The stretch wanted below opens at the line containing "-- ==== Sys2Proof/Machine/Banks.lean" and closes at the line containing "def walkEntries (levels". Please return it exactly, with no other lines.

--- Records shown Enclosed Below ---

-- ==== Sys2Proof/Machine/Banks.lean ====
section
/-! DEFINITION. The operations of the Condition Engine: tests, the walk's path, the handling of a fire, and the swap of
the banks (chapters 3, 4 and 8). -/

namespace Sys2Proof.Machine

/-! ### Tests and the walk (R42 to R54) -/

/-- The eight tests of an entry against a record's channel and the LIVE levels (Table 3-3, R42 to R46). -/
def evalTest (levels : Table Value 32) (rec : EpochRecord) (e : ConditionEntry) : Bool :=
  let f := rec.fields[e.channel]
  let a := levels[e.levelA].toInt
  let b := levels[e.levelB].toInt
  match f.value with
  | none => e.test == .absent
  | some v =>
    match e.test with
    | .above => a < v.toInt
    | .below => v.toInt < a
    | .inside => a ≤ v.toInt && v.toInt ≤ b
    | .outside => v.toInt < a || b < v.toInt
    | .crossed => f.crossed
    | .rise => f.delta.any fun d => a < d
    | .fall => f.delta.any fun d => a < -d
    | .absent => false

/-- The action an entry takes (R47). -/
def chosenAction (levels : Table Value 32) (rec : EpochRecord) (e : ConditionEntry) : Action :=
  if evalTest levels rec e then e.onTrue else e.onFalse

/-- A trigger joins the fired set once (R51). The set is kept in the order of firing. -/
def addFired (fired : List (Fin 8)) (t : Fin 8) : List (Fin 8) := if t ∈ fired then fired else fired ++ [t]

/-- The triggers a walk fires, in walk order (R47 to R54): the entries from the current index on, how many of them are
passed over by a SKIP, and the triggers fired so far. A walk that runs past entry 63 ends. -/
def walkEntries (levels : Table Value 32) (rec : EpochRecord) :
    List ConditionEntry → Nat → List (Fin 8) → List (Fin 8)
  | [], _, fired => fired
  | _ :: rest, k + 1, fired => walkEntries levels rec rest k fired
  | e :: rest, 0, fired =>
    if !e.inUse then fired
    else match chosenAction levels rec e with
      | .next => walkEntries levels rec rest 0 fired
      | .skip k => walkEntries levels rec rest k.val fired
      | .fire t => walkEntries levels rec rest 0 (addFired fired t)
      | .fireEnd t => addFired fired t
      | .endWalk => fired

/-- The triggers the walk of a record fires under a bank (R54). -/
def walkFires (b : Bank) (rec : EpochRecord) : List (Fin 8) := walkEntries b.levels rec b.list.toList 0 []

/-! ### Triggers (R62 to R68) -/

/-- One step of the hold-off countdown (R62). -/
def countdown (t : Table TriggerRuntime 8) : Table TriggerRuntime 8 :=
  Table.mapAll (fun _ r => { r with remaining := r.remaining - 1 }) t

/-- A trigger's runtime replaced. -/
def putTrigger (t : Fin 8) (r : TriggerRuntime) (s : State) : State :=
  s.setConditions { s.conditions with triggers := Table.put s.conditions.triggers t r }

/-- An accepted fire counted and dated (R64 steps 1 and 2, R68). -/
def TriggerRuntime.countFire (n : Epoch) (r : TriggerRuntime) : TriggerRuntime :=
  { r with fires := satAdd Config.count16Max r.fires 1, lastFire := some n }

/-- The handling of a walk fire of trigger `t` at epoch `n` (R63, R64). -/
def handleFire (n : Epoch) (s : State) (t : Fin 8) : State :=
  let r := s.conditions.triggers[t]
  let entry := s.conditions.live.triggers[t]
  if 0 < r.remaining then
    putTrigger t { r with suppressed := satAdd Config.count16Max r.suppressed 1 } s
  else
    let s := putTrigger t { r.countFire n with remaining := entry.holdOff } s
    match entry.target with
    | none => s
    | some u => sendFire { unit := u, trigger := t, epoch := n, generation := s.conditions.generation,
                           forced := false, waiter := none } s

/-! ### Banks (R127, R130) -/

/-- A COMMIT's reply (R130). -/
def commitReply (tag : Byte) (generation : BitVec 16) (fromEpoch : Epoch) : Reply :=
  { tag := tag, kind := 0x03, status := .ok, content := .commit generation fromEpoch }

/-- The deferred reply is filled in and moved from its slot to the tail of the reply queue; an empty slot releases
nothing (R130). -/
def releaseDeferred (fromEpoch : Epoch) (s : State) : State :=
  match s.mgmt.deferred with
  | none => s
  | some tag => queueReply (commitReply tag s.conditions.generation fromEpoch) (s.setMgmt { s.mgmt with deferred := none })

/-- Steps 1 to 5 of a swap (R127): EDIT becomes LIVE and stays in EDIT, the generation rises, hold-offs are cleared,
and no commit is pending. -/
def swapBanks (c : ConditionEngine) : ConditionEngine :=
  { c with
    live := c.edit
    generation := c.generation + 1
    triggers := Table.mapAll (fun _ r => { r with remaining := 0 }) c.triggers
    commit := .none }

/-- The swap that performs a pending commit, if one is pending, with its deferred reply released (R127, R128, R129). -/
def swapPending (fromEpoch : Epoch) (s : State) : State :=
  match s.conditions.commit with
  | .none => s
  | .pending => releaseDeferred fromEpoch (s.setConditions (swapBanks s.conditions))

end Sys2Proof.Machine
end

--- End of Enclosed Records shown ---
--- Records shown Enclosed Below ---

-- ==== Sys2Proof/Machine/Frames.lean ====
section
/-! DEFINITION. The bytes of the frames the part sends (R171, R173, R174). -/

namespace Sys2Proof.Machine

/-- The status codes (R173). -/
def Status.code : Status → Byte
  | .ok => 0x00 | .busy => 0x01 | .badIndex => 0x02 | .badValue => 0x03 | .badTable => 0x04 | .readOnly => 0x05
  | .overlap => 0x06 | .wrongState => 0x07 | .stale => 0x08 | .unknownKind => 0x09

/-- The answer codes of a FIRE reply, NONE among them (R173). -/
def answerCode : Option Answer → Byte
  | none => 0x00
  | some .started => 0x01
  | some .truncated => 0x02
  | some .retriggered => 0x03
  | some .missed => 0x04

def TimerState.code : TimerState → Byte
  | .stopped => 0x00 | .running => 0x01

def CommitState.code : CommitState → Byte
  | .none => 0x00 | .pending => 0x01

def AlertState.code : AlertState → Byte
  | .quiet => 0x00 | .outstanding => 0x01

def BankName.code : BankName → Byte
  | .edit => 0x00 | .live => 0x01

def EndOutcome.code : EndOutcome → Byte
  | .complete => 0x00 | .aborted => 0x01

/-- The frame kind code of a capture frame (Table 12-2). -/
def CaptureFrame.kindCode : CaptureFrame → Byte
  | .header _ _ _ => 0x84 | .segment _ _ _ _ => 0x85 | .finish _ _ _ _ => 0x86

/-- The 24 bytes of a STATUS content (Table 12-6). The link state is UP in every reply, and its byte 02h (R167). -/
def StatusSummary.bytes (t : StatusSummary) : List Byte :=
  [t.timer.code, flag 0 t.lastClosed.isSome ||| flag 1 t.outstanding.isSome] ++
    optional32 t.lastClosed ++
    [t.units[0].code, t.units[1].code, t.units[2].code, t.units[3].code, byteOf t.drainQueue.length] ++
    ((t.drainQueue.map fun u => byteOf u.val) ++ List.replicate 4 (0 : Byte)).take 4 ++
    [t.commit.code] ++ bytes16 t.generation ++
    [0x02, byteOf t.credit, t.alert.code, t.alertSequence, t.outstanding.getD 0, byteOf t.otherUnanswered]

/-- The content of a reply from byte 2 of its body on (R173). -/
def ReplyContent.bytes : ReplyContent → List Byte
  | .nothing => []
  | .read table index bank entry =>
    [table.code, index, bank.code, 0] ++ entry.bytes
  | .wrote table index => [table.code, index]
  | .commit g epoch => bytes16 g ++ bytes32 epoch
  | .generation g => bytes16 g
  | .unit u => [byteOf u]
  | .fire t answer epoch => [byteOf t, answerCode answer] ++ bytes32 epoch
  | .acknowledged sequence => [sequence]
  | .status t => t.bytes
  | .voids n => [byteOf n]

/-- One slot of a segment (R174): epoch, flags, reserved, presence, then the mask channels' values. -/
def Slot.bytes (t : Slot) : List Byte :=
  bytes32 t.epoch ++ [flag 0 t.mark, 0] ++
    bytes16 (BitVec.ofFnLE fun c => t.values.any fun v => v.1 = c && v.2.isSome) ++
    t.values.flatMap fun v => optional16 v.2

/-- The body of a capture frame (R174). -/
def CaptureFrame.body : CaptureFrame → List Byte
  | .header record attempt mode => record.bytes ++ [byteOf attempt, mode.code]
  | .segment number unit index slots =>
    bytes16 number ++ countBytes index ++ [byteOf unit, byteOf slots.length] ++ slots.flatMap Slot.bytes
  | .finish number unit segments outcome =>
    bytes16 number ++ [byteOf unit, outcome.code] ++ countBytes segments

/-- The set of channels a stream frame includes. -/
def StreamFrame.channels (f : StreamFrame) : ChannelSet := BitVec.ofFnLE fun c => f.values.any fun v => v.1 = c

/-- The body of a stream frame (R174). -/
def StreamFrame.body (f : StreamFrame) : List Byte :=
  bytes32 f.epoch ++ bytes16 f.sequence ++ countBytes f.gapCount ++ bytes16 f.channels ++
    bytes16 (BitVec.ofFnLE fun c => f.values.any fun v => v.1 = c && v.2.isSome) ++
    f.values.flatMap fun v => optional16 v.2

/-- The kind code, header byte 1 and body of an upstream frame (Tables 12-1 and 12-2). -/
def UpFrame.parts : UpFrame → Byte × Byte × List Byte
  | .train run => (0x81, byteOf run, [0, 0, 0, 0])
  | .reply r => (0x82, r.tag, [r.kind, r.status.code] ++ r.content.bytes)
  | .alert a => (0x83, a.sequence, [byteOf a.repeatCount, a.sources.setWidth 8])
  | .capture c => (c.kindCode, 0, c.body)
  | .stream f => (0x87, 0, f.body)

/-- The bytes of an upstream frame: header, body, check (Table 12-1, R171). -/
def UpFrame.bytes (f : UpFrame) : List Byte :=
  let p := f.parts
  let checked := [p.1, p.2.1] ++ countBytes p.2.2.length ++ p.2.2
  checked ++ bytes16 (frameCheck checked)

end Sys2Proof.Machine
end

--- End of Enclosed Records shown ---

Reply to the task
-- ==== Sys2Proof/Machine/Banks.lean ====
section
/-! DEFINITION. The operations of the Condition Engine: tests, the walk's path, the handling of a fire, and the swap of
the banks (chapters 3, 4 and 8). -/

namespace Sys2Proof.Machine

/-! ### Tests and the walk (R42 to R54) -/

/-- The eight tests of an entry against a record's channel and the LIVE levels (Table 3-3, R42 to R46). -/
def evalTest (levels : Table Value 32) (rec : EpochRecord) (e : ConditionEntry) : Bool :=
  let f := rec.fields[e.channel]
  let a := levels[e.levelA].toInt
  let b := levels[e.levelB].toInt
  match f.value with
  | none => e.test == .absent
  | some v =>
    match e.test with
    | .above => a < v.toInt
    | .below => v.toInt < a
    | .inside => a ≤ v.toInt && v.toInt ≤ b
    | .outside => v.toInt < a || b < v.toInt
    | .crossed => f.crossed
    | .rise => f.delta.any fun d => a < d
    | .fall => f.delta.any fun d => a < -d
    | .absent => false

/-- The action an entry takes (R47). -/
def chosenAction (levels : Table Value 32) (rec : EpochRecord) (e : ConditionEntry) : Action :=
  if evalTest levels rec e then e.onTrue else e.onFalse

/-- A trigger joins the fired set once (R51). The set is kept in the order of firing. -/
def addFired (fired : List (Fin 8)) (t : Fin 8) : List (Fin 8) := if t ∈ fired then fired else fired ++ [t]

/-- The triggers a walk fires, in walk order (R47 to R54): the entries from the current index on, how many of them are
passed over by a SKIP, and the triggers fired so far. A walk that runs past entry 63 ends. -/
def walkEntries (levels : Table Value 32) (rec : EpochRecord) :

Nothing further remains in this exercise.